Land-use characteristics of urban sprawl around Hungarian middle-sized towns



Publication Date

August 2022


The urbanisation of Central Eastern European Countries is low compared to the Western European examples: The rate of the surfaces affected by urbanisation is 0.14%, in the Czech Republic and 0.11% in Slovakia and Hungary(Feranec et al. 2010). The growth of new artificial surfaces (defined by Bossard et al. (2000) Nomenclature main category Nr.1) and land consumption increased after 1990, particularly in the urban catchment area (Hardi et al. 2020; Cieslak et al. 2020; etc.). Only a few studies – highlighted the capitals and cities – deal with exact spatial aspects of urban sprawl in post-socialist countries and provide evidence to spatial planning and regulation. In present study we aimed to answer the following questions: What are the most important functions of new artificial areas after the regime change in Hungarian middle-sized town and their neighbourhood? Can the urban sprawl be explained by demographic changes in study area? What kind of natural, semi-natural or agricultural areas are affected by urban sprawl? Which zones have the most intensive growth in new artificial surfaces?
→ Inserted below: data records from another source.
@[simp] theorem State.setBytes_regs : (s.setBytes a bs).regs = s.regs := rfl
@[simp] theorem State.setBytes_ctrs : (s.setBytes a bs).ctrs = s.ctrs := rfl
@[simp] theorem State.setBytes_latch : (s.setBytes a bs).latch = s.latch := rfl
@[simp] theorem State.setBytes_lastRead : (s.setBytes a bs).lastRead = s.lastRead := rfl
@[simp] theorem State.setBytes_clk : (s.setBytes a bs).clk = s.clk := rfl
@[simp] theorem State.setBytes_dom : (s.setBytes a bs).dom = s.dom := rfl
@[simp] theorem State.setBytes_pgs : (s.setBytes a bs).pgs = s.pgs := rfl
@[simp] theorem State.setBytes_fab : (s.setBytes a bs).fab = s.fab := rfl
@[simp] theorem State.setBytes_cxs : (s.setBytes a bs).cxs = s.cxs := rfl
@[simp] theorem State.setBytes_vp : (s.setBytes a bs).vp = s.vp := rfl
@[simp] theorem State.setBytes_pay : (s.setBytes a bs).pay = s.pay := rfl
@[simp] theorem State.setBytes_vc : (s.setBytes a bs).vc = s.vc := rfl
@[simp] theorem State.setBytes_vlt : (s.setBytes a bs).vlt = s.vlt := rfl
@[simp] theorem State.setBytes_pk : (s.setBytes a bs).pk = s.pk := rfl
@[simp] theorem State.setBytes_jn : (s.setBytes a bs).jn = s.jn := rfl
@[simp] theorem State.setBytes_cr : (s.setBytes a bs).cr = s.cr := rfl
@[simp] theorem State.setBytes_hi : (s.setBytes a bs).hi = s.hi := rfl
@[simp] theorem State.setBytes_st : (s.setBytes a bs).st = s.st := rfl
@[simp] theorem State.setBytes_fl : (s.setBytes a bs).fl = s.fl := rfl
@[simp] theorem State.setBytes_rng : (s.setBytes a bs).rng = s.rng := rfl
@[simp] theorem State.setBytes_cus : (s.setBytes a bs).cus = s.cus := rfl
@[simp] theorem State.setBytes_cb : (s.setBytes a bs).cb = s.cb := rfl
@[simp] theorem State.setBytes_svc : (s.setBytes a bs).svc = s.svc := rfl
@[simp] theorem State.setBytes_jtag : (s.setBytes a bs).jtag = s.jtag := rfl
@[simp] theorem State.setBytes_fresh : (s.setBytes a bs).fresh = s.fresh := rfl
@[simp] theorem State.setBytes_pending : (s.setBytes a bs).pending = s.pending := rfl

@[simp] theorem State.zeroBytes_regs : (s.zeroBytes a n).regs = s.regs := rfl
@[simp] theorem State.zeroBytes_ctrs : (s.zeroBytes a n).ctrs = s.ctrs := rfl
@[simp] theorem State.zeroBytes_latch : (s.zeroBytes a n).latch = s.latch := rfl
@[simp] theorem State.zeroBytes_lastRead : (s.zeroBytes a n).lastRead = s.lastRead := rfl
@[simp] theorem State.zeroBytes_clk : (s.zeroBytes a n).clk = s.clk := rfl
@[simp] theorem State.zeroBytes_dom : (s.zeroBytes a n).dom = s.dom := rfl
@[simp] theorem State.zeroBytes_pgs : (s.zeroBytes a n).pgs = s.pgs := rfl
@[simp] theorem State.zeroBytes_fab : (s.zeroBytes a n).fab = s.fab := rfl
@[simp] theorem State.zeroBytes_cxs : (s.zeroBytes a n).cxs = s.cxs := rfl
@[simp] theorem State.zeroBytes_vp : (s.zeroBytes a n).vp = s.vp := rfl
@[simp] theorem State.zeroBytes_pay : (s.zeroBytes a n).pay = s.pay := rfl
@[simp] theorem State.zeroBytes_vc : (s.zeroBytes a n).vc = s.vc := rfl
@[simp] theorem State.zeroBytes_vlt : (s.zeroBytes a n).vlt = s.vlt := rfl
@[simp] theorem State.zeroBytes_pk : (s.zeroBytes a n).pk = s.pk := rfl
@[simp] theorem State.zeroBytes_jn : (s.zeroBytes a n).jn = s.jn := rfl
@[simp] theorem State.zeroBytes_cr : (s.zeroBytes a n).cr = s.cr := rfl
@[simp] theorem State.zeroBytes_hi : (s.zeroBytes a n).hi = s.hi := rfl
@[simp] theorem State.zeroBytes_st : (s.zeroBytes a n).st = s.st := rfl
@[simp] theorem State.zeroBytes_fl : (s.zeroBytes a n).fl = s.fl := rfl
@[simp] theorem State.zeroBytes_rng : (s.zeroBytes a n).rng = s.rng := rfl
@[simp] theorem State.zeroBytes_cus : (s.zeroBytes a n).cus = s.cus := rfl
@[simp] theorem State.zeroBytes_cb : (s.zeroBytes a n).cb = s.cb := rfl
@[simp] theorem State.zeroBytes_svc : (s.zeroBytes a n).svc = s.svc := rfl
@[simp] theorem State.zeroBytes_jtag : (s.zeroBytes a n).jtag = s.jtag := rfl
@[simp] theorem State.zeroBytes_fresh : (s.zeroBytes a n).fresh = s.fresh := rfl
@[simp] theorem State.zeroBytes_pending : (s.zeroBytes a n).pending = s.pending := rfl

@[simp] theorem State.setLe_regs : (s.setLe a n m).regs = s.regs := rfl
@[simp] theorem State.setLe_ctrs : (s.setLe a n m).ctrs = s.ctrs := rfl
@[simp] theorem State.setLe_latch : (s.setLe a n m).latch = s.latch := rfl
@[simp] theorem State.setLe_lastRead : (s.setLe a n m).lastRead = s.lastRead := rfl
@[simp] theorem State.setLe_clk : (s.setLe a n m).clk = s.clk := rfl
@[simp] theorem State.setLe_dom : (s.setLe a n m).dom = s.dom := rfl
@[simp] theorem State.setLe_pgs : (s.setLe a n m).pgs = s.pgs := rfl
@[simp] theorem State.setLe_fab : (s.setLe a n m).fab = s.fab := rfl
@[simp] theorem State.setLe_cxs : (s.setLe a n m).cxs = s.cxs := rfl
@[simp] theorem State.setLe_vp : (s.setLe a n m).vp = s.vp := rfl
@[simp] theorem State.setLe_pay : (s.setLe a n m).pay = s.pay := rfl
@[simp] theorem State.setLe_vc : (s.setLe a n m).vc = s.vc := rfl
@[simp] theorem State.setLe_vlt : (s.setLe a n m).vlt = s.vlt := rfl
@[simp] theorem State.setLe_pk : (s.setLe a n m).pk = s.pk := rfl
@[simp] theorem State.setLe_jn : (s.setLe a n m).jn = s.jn := rfl
@[simp] theorem State.setLe_cr : (s.setLe a n m).cr = s.cr := rfl
@[simp] theorem State.setLe_hi : (s.setLe a n m).hi = s.hi := rfl
@[simp] theorem State.setLe_st : (s.setLe a n m).st = s.st := rfl
@[simp] theorem State.setLe_fl : (s.setLe a n m).fl = s.fl := rfl
@[simp] theorem State.setLe_rng : (s.setLe a n m).rng = s.rng := rfl
@[simp] theorem State.setLe_cus : (s.setLe a n m).cus = s.cus := rfl
@[simp] theorem State.setLe_cb : (s.setLe a n m).cb = s.cb := rfl
@[simp] theorem State.setLe_svc : (s.setLe a n m).svc = s.svc := rfl
@[simp] theorem State.setLe_jtag : (s.setLe a n m).jtag = s.jtag := rfl
@[simp] theorem State.setLe_fresh : (s.setLe a n m).fresh = s.fresh := rfl
@[simp] theorem State.setLe_pending : (s.setLe a n m).pending = s.pending := rfl

@[simp] theorem State.setDomain_regs : (s.setDomain n m).regs = s.regs := rfl
@[simp] theorem State.setDomain_ctrs : (s.setDomain n m).ctrs = s.ctrs := rfl
@[simp] theorem State.setDomain_mem : (s.setDomain n m).mem = s.mem := rfl
@[simp] theorem State.setDomain_latch : (s.setDomain n m).latch = s.latch := rfl
@[simp] theorem State.setDomain_lastRead : (s.setDomain n m).lastRead = s.lastRead := rfl
@[simp] theorem State.setDomain_clk : (s.setDomain n m).clk = s.clk := rfl
@[simp] theorem State.setDomain_pgs : (s.setDomain n m).pgs = s.pgs := rfl
@[simp] theorem State.setDomain_fab : (s.setDomain n m).fab = s.fab := rfl
@[simp] theorem State.setDomain_cxs : (s.setDomain n m).cxs = s.cxs := rfl
@[simp] theorem State.setDomain_vp : (s.setDomain n m).vp = s.vp := rfl
@[simp] theorem State.setDomain_pay : (s.setDomain n m).pay = s.pay := rfl
@[simp] theorem State.setDomain_vc : (s.setDomain n m).vc = s.vc := rfl
@[simp] theorem State.setDomain_vlt : (s.setDomain n m).vlt = s.vlt := rfl
@[simp] theorem State.setDomain_pk : (s.setDomain n m).pk = s.pk := rfl
@[simp] theorem State.setDomain_jn : (s.setDomain n m).jn = s.jn := rfl
@[simp] theorem State.setDomain_cr : (s.setDomain n m).cr = s.cr := rfl
@[simp] theorem State.setDomain_hi : (s.setDomain n m).hi = s.hi := rfl
@[simp] theorem State.setDomain_st : (s.setDomain n m).st = s.st := rfl
@[simp] theorem State.setDomain_fl : (s.setDomain n m).fl = s.fl := rfl
@[simp] theorem State.setDomain_rng : (s.setDomain n m).rng = s.rng := rfl
@[simp] theorem State.setDomain_cus : (s.setDomain n m).cus = s.cus := rfl
@[simp] theorem State.setDomain_cb : (s.setDomain n m).cb = s.cb := rfl
@[simp] theorem State.setDomain_svc : (s.setDomain n m).svc = s.svc := rfl
@[simp] theorem State.setDomain_jtag : (s.setDomain n m).jtag = s.jtag := rfl
@[simp] theorem State.setDomain_fresh : (s.setDomain n m).fresh = s.fresh := rfl
@[simp] theorem State.setDomain_pending : (s.setDomain n m).pending = s.pending := rfl

@[simp] theorem State.setCore_regs : (s.setCore n x).regs = s.regs := rfl
@[simp] theorem State.setCore_ctrs : (s.setCore n x).ctrs = s.ctrs := rfl
@[simp] theorem State.setCore_mem : (s.setCore n x).mem = s.mem := rfl
@[simp] theorem State.setCore_latch : (s.setCore n x).latch = s.latch := rfl
@[simp] theorem State.setCore_lastRead : (s.setCore n x).lastRead = s.lastRead := rfl
@[simp] theorem State.setCore_clk : (s.setCore n x).clk = s.clk := rfl
@[simp] theorem State.setCore_dom : (s.setCore n x).dom = s.dom := rfl
@[simp] theorem State.setCore_pgs : (s.setCore n x).pgs = s.pgs := rfl
@[simp] theorem State.setCore_fab : (s.setCore n x).fab = s.fab := rfl
@[simp] theorem State.setCore_cxs : (s.setCore n x).cxs = s.cxs := rfl
@[simp] theorem State.setCore_vp : (s.setCore n x).vp = s.vp := rfl
@[simp] theorem State.setCore_pay : (s.setCore n x).pay = s.pay := rfl
@[simp] theorem State.setCore_vlt : (s.setCore n x).vlt = s.vlt := rfl
@[simp] theorem State.setCore_pk : (s.setCore n x).pk = s.pk := rfl
@[simp] theorem State.setCore_jn : (s.setCore n x).jn = s.jn := rfl
@[simp] theorem State.setCore_cr : (s.setCore n x).cr = s.cr := rfl
@[simp] theorem State.setCore_hi : (s.setCore n x).hi = s.hi := rfl
@[simp] theorem State.setCore_st : (s.setCore n x).st = s.st := rfl
@[simp] theorem State.setCore_fl : (s.setCore n x).fl = s.fl := rfl
@[simp] theorem State.setCore_rng : (s.setCore n x).rng = s.rng := rfl
@[simp] theorem State.setCore_cus : (s.setCore n x).cus = s.cus := rfl
@[simp] theorem State.setCore_cb : (s.setCore n x).cb = s.cb := rfl
@[simp] theorem State.setCore_svc : (s.setCore n x).svc = s.svc := rfl
@[simp] theorem State.setCore_jtag : (s.setCore n x).jtag = s.jtag := rfl
@[simp] theorem State.setCore_fresh : (s.setCore n x).fresh = s.fresh := rfl
@[simp] theorem State.setCore_pending : (s.setCore n x).pending = s.pending := rfl

@[simp] theorem State.modCore_regs : (s.modCore n f).regs = s.regs := rfl
@[simp] theorem State.modCore_ctrs : (s.modCore n f).ctrs = s.ctrs := rfl
@[simp] theorem State.modCore_mem : (s.modCore n f).mem = s.mem := rfl
@[simp] theorem State.modCore_latch : (s.modCore n f).latch = s.latch := rfl
@[simp] theorem State.modCore_lastRead : (s.modCore n f).lastRead = s.lastRead := rfl
@[simp] theorem State.modCore_clk : (s.modCore n f).clk = s.clk := rfl
@[simp] theorem State.modCore_dom : (s.modCore n f).dom = s.dom := rfl
@[simp] theorem State.modCore_pgs : (s.modCore n f).pgs = s.pgs := rfl
@[simp] theorem State.modCore_fab : (s.modCore n f).fab = s.fab := rfl
@[simp] theorem State.modCore_cxs : (s.modCore n f).cxs = s.cxs := rfl
@[simp] theorem State.modCore_vp : (s.modCore n f).vp = s.vp := rfl
@[simp] theorem State.modCore_pay : (s.modCore n f).pay = s.pay := rfl
@[simp] theorem State.modCore_vlt : (s.modCore n f).vlt = s.vlt := rfl
@[simp] theorem State.modCore_pk : (s.modCore n f).pk = s.pk := rfl
@[simp] theorem State.modCore_jn : (s.modCore n f).jn = s.jn := rfl
@[simp] theorem State.modCore_cr : (s.modCore n f).cr = s.cr := rfl
@[simp] theorem State.modCore_hi : (s.modCore n f).hi = s.hi := rfl
@[simp] theorem State.modCore_st : (s.modCore n f).st = s.st := rfl
@[simp] theorem State.modCore_fl : (s.modCore n f).fl = s.fl := rfl
@[simp] theorem State.modCore_rng : (s.modCore n f).rng = s.rng := rfl
@[simp] theorem State.modCore_cus : (s.modCore n f).cus = s.cus := rfl
@[simp] theorem State.modCore_cb : (s.modCore n f).cb = s.cb := rfl
@[simp] theorem State.modCore_svc : (s.modCore n f).svc = s.svc := rfl
@[simp] theorem State.modCore_jtag : (s.modCore n f).jtag = s.jtag := rfl
@[simp] theorem State.modCore_fresh : (s.modCore n f).fresh = s.fresh := rfl
@[simp] theorem State.modCore_pending : (s.modCore n f).pending = s.pending := rfl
To answer the questions CORINE Land Cover Change (CLC CHA) geodatabase and statistical data between 1990 and 2018 were analysed, illustrated, and interpreted for 12 Hungarian middle-sized town and their catchment areas. The first results suggest that the tendency of urban sprawl is different from the aspects of demography. Also, the authors would like to draw the attention on the importance of motorway construction in consumption of natural land and weak protection of arable land with excellent production conditions and Natura 2000 areas. Recent study provides information to regional planning by repelling the function of areas affected by land consumption.